Following its introduction in 2004, DIA has become a new strategy for systemically analyzing complex protein mixtures [91] . Unlike DDA, in DIA all ions present in a certain range of the m/z window are co-fragmented and collectively analyzed ( Figure 1B) . The DIA approach makes it possible to expand the profiles of proteomes and accurately quantify targeted proteins. This method can result in better experimental reproducibility than DDA methods [60, [92] [93] [94] . DIA has the merits of both DDA and targeted approaches (selected reaction monitoring [SRM]/MRM and PRM). Therefore, it has become a popular technology in proteomics research [95] . However, it is still unable to overcome the depth of proteome coverage in DDA and the accuracy of MRM or PRM in measuring very low-abundance proteins (Table 3) . High-resolution MS/MS acquisition at fast scan speeds is required for DIA-MS experiments. The most widely used hybrid instruments, QExactive and QE plus, are believed to have sufficient performance for DIA analysis. Although DIA is an extremely powerful method, it is more complex than DDA because of the difficulties of MS/MS spectral data analysis. Previously used peptide identification algorithms are not appropriate for DIA because of the complexity of the MS/MS spectrum of DIA [58, 81] . In order to deconvolute complex spectra, spectral libraries are essential as reference databases. In general, spectral libraries contain intensity and peak information of non-canonical fragment ions generated by multiple DDA analyses of target samples [59] . Unfortunately, standardized pipelines have not yet been established [58, 64] . The contents necessary for the practical application of DIA have been described in more detail in recent review papers [94, 96] .

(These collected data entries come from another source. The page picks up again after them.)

-- ==== Sys2Proof/Machine/State.lean ====
section
/-! DEFINITION. The state of the machine as plain data (10_state.md R10), the fault kinds, the refusals,
and the state after construction and after reset. -/

namespace Sys2Proof.Machine

/-- The complete list of fault kinds, each with its recorded value (60_exceptions.md R98; names D17).
A Step that raises one goes to a NEXT state whose RUN is `faulted kind` (R107, log 2); `Outcome.fault kind`
is the answer of every Step tried after that. -/
inductive Fault where
  /-- Raised by decode, for a byte outside the table (R99). Safe: the run ends, as the spec says. -/
  | unknownOpcode (opcode : Byte)
  /-- Raised by the resolver for the mode tag None (R100); no opcode selects it. Safe. -/
  | invalidAddressingMode
  /-- Raised by the increment of PC at 0xFFFF (R101; decision D3, log 7). Safe: hardware that wraps goes on. -/
  | pcOverflow (pc : Word)
  /-- Raised by a word read at 0xFFFF (R102; decision D2, log 8); no opcode reads a word. Safe. -/
  | addressWrap (addr : Word)
  /-- Raised by an access at or above MEM_EXTENT (R103); with MEM_EXTENT = 65536 it never is (log 6). Safe. -/
  | extentViolation (addr : Word)
deriving DecidableEq, Repr

/-- Why the model gives no next state although nothing faulted. -/
inductive Refusal where
  /-- Raised by an arm of `exec` whose instruction has no meaning yet; no arm does. Safe. -/
  | notModelled (mnemonic : String)
  /-- Raised by `step` when RUN is Idle: a Step may be taken only when RUN = Running (R83, log 1). Safe. -/
  | notRunning
  /-- Raised by a host operation that needs RUN = Idle when RUN is not (70_reset_and_hazards.md R114;
  decision D13, log 11). UNSAFE only for a host that acts during a run: the model has no such move. -/
  | hostNotIdle
  /-- Raised by Load for more than MAX_LOAD_LEN bytes (R117; decision D12, log 12). Safe. -/
  | loadTooLong
deriving DecidableEq, Repr

/-- The run-state latch RUN (10_state.md R20; decision D6). -/
inductive RunState where
  | idle
  | running
  | faulted (kind : Fault)
deriving DecidableEq, Repr

/-- Memory: the cells that are not 0x00, by strictly rising address (`Memory.wf`); every unlisted address
reads `Memory.unlisted`. -/
abbrev Memory := List Host.Cell

/-- What an unlisted address reads as: every cell is 0x00 after construction (R22, R27). -/
def Memory.unlisted : Byte := 0x00#8

/-- The whole state of the machine (10_state.md R10). -/
structure State where
  /-- A, the accumulator (R11). -/
  a : Byte
  /-- X, the index register (R12). -/
  x : Word
  /-- CCR, the condition-code register (R13 to R16). -/
  ccr : Byte
  /-- PC, the program counter (R17 to R19). -/
  pc : Word
  /-- Mem (R21). -/
  mem : Memory
  /-- RUN, the run-state latch (R20). -/
  run : RunState
deriving DecidableEq, Repr

/-- The state after construction (power-on): every field zero, RUN Idle (R22, R115). -/
def State.construct : State :=
  { a := 0x00#8, x := 0x0000#16, ccr := 0x00#8, pc := 0x0000#16, mem := [], run := .idle }

/-- The machine right after reset: the constructed machine after `reset()` (R22, R23, R116; log 3). -/
def State.reset : State :=
  { a := 0x00#8, x := 0x0000#16, ccr := 0x00#8, pc := Config.origin, mem := [], run := .idle }

end Sys2Proof.Machine
end

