/-- Launch premises are enough, and can be met. A launch of a program that ends within its own bytes ends with one
A, PC, RUN and CCR[3:0], whatever X, CCR[7:4] and every byte of memory that is neither the program's nor stated for
the direct page are; A and CCR[3:0] count where the premises leave them unstated. And the host's operations make a
launch state of any premises that state each direct-page byte once and every one the program reads
(70_reset_and_hazards.md sections 2 and 6). Model's choice: launch states are the spec's decision D15 (log 13), no
wrap of PC its D3 (log 7), the length bound of Load its D12 (log 12), and which bytes a program reads is log 21. -/
def Obligations.LaunchPremisesDecideTheResult : Prop :=
  (∀ (p : LaunchPremises) (s s' : State), Launch p s → Launch p s' → endsWithin p.program = true →
    (p.a = none → s'.a = s.a) → (p.ccr = none → s'.ccr.extractLsb' 0 4 = s.ccr.extractLsb' 0 4) →
      ∃ t t', hostRun s = .next t ∧ hostRun s' = .next t' ∧ t'.a = t.a ∧ t'.pc = t.pc ∧ t'.run = t.run ∧
        t'.ccr.extractLsb' 0 4 = t.ccr.extractLsb' 0 4) ∧
  ∀ (p : LaunchPremises) (s₀ : State), loadable p.program = true → p.stateEveryRead = true →
    (p.directPage.map Prod.fst).Nodup →
      ∃ s, HostOp.performAll p.preparation s₀ = .next s ∧ Launch p s

/-- A run that ends normally ended on a HALT opcode, and PC is one past it (43_loop_halt.md section 3; the end of a
run is the spec's decision D6, log 1; that PC is not 0 then, its decision D3, log 7). -/
def Obligations.NormalEndIsOnePastAHalt : Prop :=
  ∀ s t : State, EndsNormally s t →
    t.pc.toNat ≠ 0 ∧ t.mem.read (t.pc.toNat - 1) ∈ Config.haltOpcodes

/-- Run after Reset after a normal end reaches the same end state again (70_reset_and_hazards.md section 6, marked
derived there; X kept by Reset is the spec's decision D9, log 10). -/
def Obligations.ResetAfterNormalEndRestoresLaunch : Prop :=
  ∀ s₀ s t : State, hostReset s₀ = .next s → EndsNormally s t →
    hostReset t = .next s ∧ ∀ u, hostReset t = .next u → EndsNormally u t

/-! ## Host operations, reset and the invariant (10_state.md section 8, 70_reset_and_hazards.md) -/

/-- Construction gives all zero and Idle, from any state at all, and a run started straight after it halts at once
with PC = 0x0001 (10_state.md section 8; RUN is the spec's decision D6, log 1). -/
def Obligations.ConstructZeroesAndRunHaltsAtOnce : Prop :=
  (∀ s : State, ∃ c, hostConstruct s = .next c ∧ c.a = 0x00#8 ∧ c.x = 0x0000#16 ∧ c.ccr = 0x00#8 ∧
    c.pc = 0x0000#16 ∧ c.run = .idle ∧ ∀ addr, c.mem.read addr = 0x00#8) ∧
  ∃ t, EndsNormally State.construct t ∧ t.a = 0x00#8 ∧ t.ccr = 0x00#8 ∧ t.pc = 0x0001#16

/-- Reset clears A and all of CCR, sets PC to 0xE000, keeps X, memory and RUN, and is idempotent; the host's reset
state is the constructed machine after it (10_state.md section 8). Model's choice: X kept is the spec's decision D9
(log 10), and which reset State.reset is (log 3). -/
def Obligations.ResetClearsAndIsIdempotent : Prop :=
  (∀ s : State, s.run = .idle → ∃ t, hostReset s = .next t ∧ t.a = 0x00#8 ∧ t.ccr = 0x00#8 ∧ t.pc = 0xE000#16 ∧
    t.x = s.x ∧ t.mem = s.mem ∧ t.run = .idle ∧ hostReset t = .next t) ∧
  hostReset State.construct = .next Sys2Proof.core.reset

/-- Load writes exactly the program's bytes from 0xE000 upward and sets PC; a longer sequence than 0x2000 is
refused (10_state.md section 8, 70_reset_and_hazards.md section 1; the length bound is the spec's decision D12,
log 12). -/
def Obligations.LoadWritesExactlyTheProgram : Prop :=
  ∀ (program : List Byte) (s : State), s.run = .idle → s.mem.wf = true →
    (program.length ≤ 0x2000 → ∃ t, hostLoad program s = .next t ∧
      (∀ k (h : k < program.length), t.mem.read (0xE000 + k) = program[k]) ∧
      (∀ addr, addr < 0xE000 ∨ 0xE000 + program.length ≤ addr → t.mem.read addr = s.mem.read addr) ∧
      t.pc = 0xE000#16 ∧ t.a = s.a ∧ t.x = s.x ∧ t.ccr = s.ccr ∧ t.run = .idle) ∧
    (0x2000 < program.length → hostLoad program s = .refused .loadTooLong)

Roux-Dalvai and colleagues conducted urine proteomics using DIA analysis and machine learning to identify pathogens in the urinary tract. In the first step, spectral libraries containing 31,096 peptides from 15 pathogen colonies were obtained. Then, the authors prepared 12 artificial urine sample replicates spiked with 15 bacterial species to verify the spectral library. As a result, 4319 peptides were obtained as detected spectra. To select informative features among them, machine learning was used to identify peptide signatures; 82 peptides were selected. Further validation of the selected peptides was conducted using PRM. They successfully predicted the predominant bacteria in clinical samples (n = 27) [33] . DIA has been applied for the proteome analysis of infectious diseases by targeting host proteins; it has also been applied for the rapid diagnosis of identified pathogens [97] .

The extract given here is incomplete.